When someone visits Winksite or a mobile site published at Winksite we send that visitor to a version appropriate to their device. We asked to be White Listed because a mobile phone should never end up at a transcoded version of our broadband site. If Yahoo! respected that ALL the links in the results would pass to us directly where we could then do the job that people count on us to do.

Instead our routing is intercepted and adapted content NOT our content or the content of our publishers as it was intended to be distributed is sent. This cripples our site and renders our community features unusable.

I question Yahoo!’s (and anyone else’s) right to do that…

…and without permission to create a derivative work that violates our copyright AND hinders our ability to provide a service that took years of hard work to build.

Vodafone UK is Clearly Wrong - The User-Agent String Issue

Thursday, September 20th, 2007

UPDATE:
Nigel Choi has kindly invested his last weekend to provide the community with evidence of how the Novarra/Vodafone transcoding service disrupts the mobile experience:
http://wurfl.sourceforge.net/vodafonerant/vodawsj/nigel.html
————

For several weeks a firestorm has been taking place at Vodafone’s Developer Forum (Betavine, Mobile Internet Content Adaptation forum)

Simply put…

Vodafone UK started striping out essential device identification information that mobile phones send to content providers (i.e. the User-Agent String.)

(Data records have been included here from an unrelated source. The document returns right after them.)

-- ==== Sys2Proof/Proofs/ReadBackObs.lean ====
section
/-! PROOFS. The encoder and the reader of a copy (R20, R21, R172 to R174): a field read back from the bytes
that wrote it, a copy that the check passes, and O59. -/

namespace Sys2Proof.Machine

/-! ### A field and its bytes -/

/-- Two adjacent fields as one number: the upper one counts the values of the lower one. -/
theorem ofNat_append_ofNat {v : Nat} (w : Nat) {a b : Nat} (hb : b < 2 ^ v) :
    BitVec.ofNat w a ++ BitVec.ofNat v b = BitVec.ofNat (w + v) (a * 2 ^ v + b) := by
  have hLow : (a * 2 ^ v + b) % 2 ^ v = b := by rw [Nat.mul_add_mod_self_right, Nat.mod_eq_of_lt hb]
  have hHigh : (a * 2 ^ v + b) / 2 ^ v = a := by
    rw [Nat.mul_comm, Nat.mul_add_div (Nat.two_pow_pos v), Nat.div_eq_of_lt hb, Nat.add_zero]
  apply BitVec.eq_of_toNat_eq
  rw [BitVec.toNat_append, BitVec.toNat_ofNat, BitVec.toNat_ofNat, BitVec.toNat_ofNat, Nat.mod_eq_of_lt hb,
    ← Nat.shiftLeft_add_eq_or_of_lt hb, Nat.shiftLeft_eq, Nat.pow_add, Nat.mul_comm (2 ^ w), Nat.mod_mul, hLow, hHigh,
    Nat.mul_comm (2 ^ v), Nat.add_comm]

theorem upper_of_append {w v : Nat} (x : BitVec w) (y : BitVec v) : (x ++ y).extractLsb' v w = x := by
  ext i hi
  rw [BitVec.getElem_extractLsb', BitVec.getLsbD_append, if_neg (by omega), Nat.add_sub_cancel_left,
    BitVec.getLsbD_eq_getElem hi]

theorem lower_of_append {w v : Nat} (x : BitVec w) (y : BitVec v) : (x ++ y).extractLsb' 0 v = y := by
  ext i hi
  rw [BitVec.getElem_extractLsb', Nat.zero_add, BitVec.getLsbD_append, if_pos hi, BitVec.getLsbD_eq_getElem hi]

/-- The two bytes of a 16-bit field give it back (chapter 11). -/
theorem word16_halves (w : BitVec 16) : word16 (w.extractLsb' 8 8) (w.extractLsb' 0 8) = w := by
  apply BitVec.eq_of_toNat_eq
  rw [word16, BitVec.toNat_append, ← Nat.shiftLeft_add_eq_or_of_lt (BitVec.isLt _)]
  simp [BitVec.extractLsb'_toNat, Nat.shiftRight_eq_div_pow, Nat.shiftLeft_eq]
  omega

/-- A four-bit code above a field of twelve bits is the upper half of the first of the two bytes. -/
theorem code_of_word (x : BitVec 4) (y : BitVec 12) : ((x ++ y).extractLsb' 8 8).extractLsb' 4 4 = x := by
  have hNested : ((x ++ y).extractLsb' 8 8).extractLsb' 4 4 = (x ++ y).extractLsb' 12 4 := by
    ext i hi
    rw [BitVec.getElem_extractLsb', BitVec.getLsbD_extractLsb', BitVec.getElem_extractLsb', ← Nat.add_assoc]
    simp [show 4 + i < 8 by omega]
  rw [hNested, upper_of_append]

/-- Two codes of two bits in the lower half of a byte: the upper one. -/
theorem code_of_half (x y : BitVec 2) : (0#4 ++ x ++ y).extractLsb' 2 2 = x := by
  revert x y
  decide

/-- The seven flags survive their byte. -/
theorem flagsOfByte_byteOfFlags (f : MarkFlags) : flagsOfByte (byteOfFlags f) = f := by
  obtain ⟨a, b, c, d, e, g, h⟩ := f
  revert a b c d e g h
  decide

/-! ### The body of a frame -/

theorem decodeMark_encodeMark (m : MarkFields) (tail : List Byte) : decodeMark (encodeMark m ++ tail) = m := by
  have hWord : wordAt (encodeMark m ++ tail) 0 = m.fired ++ m.lag := word16_halves _
  have hFired : (byteAt (encodeMark m ++ tail) 0).extractLsb' 4 4 = m.fired := code_of_word m.fired m.lag
  have hCodes : byteAt (encodeMark m ++ tail) 2 = m.source ++ m.station := rfl
  have hFlags : byteAt (encodeMark m ++ tail) 3 = byteOfFlags m.flags := rfl
  have hHealth : byteAt (encodeMark m ++ tail) 4 = 0#4 ++ m.healthA ++ m.healthB := rfl
  have hHealthA : (0#4 ++ m.healthA ++ m.healthB).extractLsb' 2 2 = m.healthA := code_of_half _ _
  have hConsumed : byteAt (encodeMark m ++ tail) 5 = m.consumed := rfl
  have hAlpha : wordAt (encodeMark m ++ tail) 6 = m.alpha := word16_halves _
  have hGamma : wordAt (encodeMark m ++ tail) 8 = m.gamma := word16_halves _
  have hMu : wordAt (encodeMark m ++ tail) 10 = m.mu := word16_halves _
  have hOrder : (if (byteAt (encodeMark m ++ tail) 12).getLsbD 0 then some (byteAt (encodeMark m ++ tail) 13) else none)
      = m.orderSeq := by
    have hSet : byteAt (encodeMark m ++ tail) 12 = byteOf (bit m.orderSeq.isSome) := rfl
    have hSeq : byteAt (encodeMark m ++ tail) 13 = m.orderSeq.getD 0 := rfl
    rw [hSet, hSeq]
    cases m.orderSeq with
    | none => rfl
    | some n =>
      have hBit : (byteOf (bit true)).getLsbD 0 = true := by decide
      exact if_pos hBit
  simp only [decodeMark, hWord, hFired, hCodes, hFlags, hHealth, hHealthA, hConsumed, hAlpha, hGamma, hMu, hOrder,
    lower_of_append, upper_of_append, flagsOfByte_byteOfFlags]

theorem decodeEvent_encodeEvent (e : EventFields) (tail : List Byte) : decodeEvent (encodeEvent e ++ tail) = e := by
  have hLag : wordAt (encodeEvent e ++ tail) 0 = 0#4 ++ e.lag := word16_halves _
  have hKind : byteAt (encodeEvent e ++ tail) 2 = e.kind := rfl
  have hSubkind : byteAt (encodeEvent e ++ tail) 3 = e.subkind := rfl
  simp only [decodeEvent, hLag, hKind, hSubkind, lower_of_append]

theorem decodeOrder_encodeOrder (o : OrderFields) (tail : List Byte) : decodeOrder (encodeOrder o ++ tail) = o := by
  have hAlpha : wordAt (encodeOrder o ++ tail) 4 = o.alphaOrder := word16_halves _
  have hGamma : wordAt (encodeOrder o ++ tail) 6 = o.gammaOrder := word16_halves _
  rw [decodeOrder, hAlpha, hGamma]
  rfl

theorem decodeSetup_encodeSetup (f : SetupFields) (tail : List Byte) : decodeSetup (encodeSetup f ++ tail) = f := by
  have hAlphaMin : wordAt (encodeSetup f ++ tail) 5 = f.alphaMin := word16_halves _
  have hAlphaMaxR : wordAt (encodeSetup f ++ tail) 7 = f.alphaMaxR := word16_halves _
  have hAlphaMaxI : wordAt (encodeSetup f ++ tail) 9 = f.alphaMaxI := word16_halves _
  have hGammaCrit : wordAt (encodeSetup f ++ tail) 11 = f.gammaCrit := word16_halves _
  have hAcf : wordAt (encodeSetup f ++ tail) 13 = f.acf := word16_halves _
  have hDeadband : wordAt (encodeSetup f ++ tail) 16 = f.gammaDeadband := word16_halves _
  rw [decodeSetup, hAlphaMin, hAlphaMaxR, hAlphaMaxI, hGammaCrit, hAcf, hDeadband]
  rfl

/-! ### A whole copy -/

/-- The bytes of a copy carry its check and its length, so that only a length its kind may not take makes them
bad (R20, R21, R26). -/
theorem withCheck_good (kind sender seq : Byte) {body : List Byte} (hLong : body.length + 2 < 256)
    (hAllowed : lengthAllowed kind.toNat (body.length + 2) (sender :: seq :: body) = true) :
    copyIsBad (withCheck ([kind, byteOf (body.length + 2), sender, seq] ++ body)) false = false := by
  have hLength : (byteOf (body.length + 2)).toNat = body.length + 2 := by
    rw [byteOf, BitVec.toNat_ofNat, Nat.mod_eq_of_lt hLong]
  obtain ⟨frame, hFrame⟩ : ∃ frame, frame = [kind, byteOf (body.length + 2), sender, seq] ++ body := ⟨_, rfl⟩
  have hTake : (withCheck frame).take (body.length + 4) = frame := List.take_left' (by simp [hFrame])
  have hRest : (sender :: seq :: body ++ bytes16 (crc16 frame)).take (body.length + 2) = sender :: seq :: body :=
    List.take_left' rfl
  have hBytes : withCheck frame
      = kind :: byteOf (body.length + 2) :: (sender :: seq :: body ++ bytes16 (crc16 frame)) := by
    rw [hFrame]
    rfl
  rw [← hFrame, hBytes, copyIsBad, hLength, hRest, hAllowed, ← hBytes, hTake]
  simp [bytes16]
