-- ==== Sys2Proof/Machine/Operands.lean ====
section
/-! DEFINITION. What the commands read: every operand form the spec gives (40_permutation R210 to R214, 42_feistel R266 and
R267, 41_key_schedule R231, 20_memory R86, 44_modexp R340). Reads see the values at the start of the step (00_scope R13). -/
namespace Sys2Proof.Machine

/-- `DIN[31:0]`: the operand of PEXP, PPERM and ROUNDF. -/
def State.dinLow32 (s : State) : Word := s.din.setWidth 32

/-- `DIN[47:0]`: the operand of SBOX. -/
def State.dinLow48 (s : State) : Subkey := s.din.setWidth 48

/-- `DIN[55:0]`: the operand of PPC2. -/
def State.dinLow56 (s : State) : BitVec 56 := s.din.setWidth 56

/-- `KEY[47:0]`: ROUNDF's subkey. -/
def State.keyLow48 (s : State) : Subkey := s.key.setWidth 48

/-- `MSGbyte(k) = MSG[k div 4][31−8(k mod 4) : 24−8(k mod 4)]` (20_memory R86). -/
def msgByte (msg : Vector Word 16) (k : Nat) : Byte :=
  (msg.toList.getD (k / 4) 0).extractLsb' (24 - 8 * (k % 4)) 8

/-- `int(R)` of an MXW-bit register (10_state R35). -/
def uintOf (r : List Word) : Nat := natOfWords r

/-- `sint_MXW(R) = int(R) − R[MXW−1]·2^MXW` (00_scope R12). -/
def sintOf (mxw : Nat) (r : List Word) : Int :=
  if (natOfWords r).testBit (mxw - 1) then (natOfWords r : Int) - (2 ^ mxw : Nat) else (natOfWords r : Int)

/-- A of R340: OPA as two's complement when SB is 1, else unsigned. -/
def State.operandA (s : State) (sb : Bool) : Int :=
  if sb then sintOf s.cfg.raw.mxw s.opa else (uintOf s.opa : Int)

/-- B of R340, always unsigned. -/
def State.operandB (s : State) : Nat := uintOf s.opb

/-- M of R340, always unsigned. -/
def State.operandM (s : State) : Nat := uintOf s.mod

/-- `a mod m` for m > 0, the non-negative remainder (00_scope R12), as a natural number. -/
def modInt (a : Int) (m : Nat) : Nat := (a % (m : Int)).toNat

end Sys2Proof.Machine
end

The User-Agent String is used by developers and content providers to deliver mobile-optimized sites OR device-optimized content/services.

Vodafone’s actions thwart the efforts of companies in the mobile ecosystem who set out to provide a customized mobile presentation of their services, hurt these companies financially, and is counter to the advancements facilitated by groups such as the W3C and dotMobi.

For a distilled explanation of the Vodafone User-Agent string issue and how it affects the mobile Web please visit “Vodafone UK is abusing its position” by Luca Passani.

Mike Butcher over at Techcrunch UK has picked up on the story.

Luca Passani:

I am irritated with Vodafone. More that that. I am furious. I see an abuse and I am not sure what to do about it. But it’s an abuse. A Big one. Perpetrated by a large company in a dominant position against a myriad of small companies and against its own customers. An abuse that is damaging a whole industry in its infancy. I am talking about the industry of the mobile internet. I am talking about the possibilities for existing and new companies to have a new channel for selling content and services to consumers, and about a company which, from one day to the next, decides to pull the plug on the infrastructure that made this possible. The plug is pulled because this decision makes some tiny extra business sense for the big abusive company here and now, but it has no legitimacy whatsever, and the reason why the big abusive company can do it is merely technological: they manage the pipe the brings the data from the service provider to the consumer, and they decided to exploit this possibility to cut everyone else out.

Is this legal? I don’t know. Probably not. The problem is that, being this a relatively new field, there are no specific established regulations which spell out clearly what companies can or cannot do. By exploiting this uncertainty, the big abusive company is applying its dirty tricks and hoping to get away with it.

The abusive company I am talking about is Vodafone UK and the abuse is their decision to strip out essential device identification information that mobile phones send to content providers in order to let them serve customized content for each user’s device.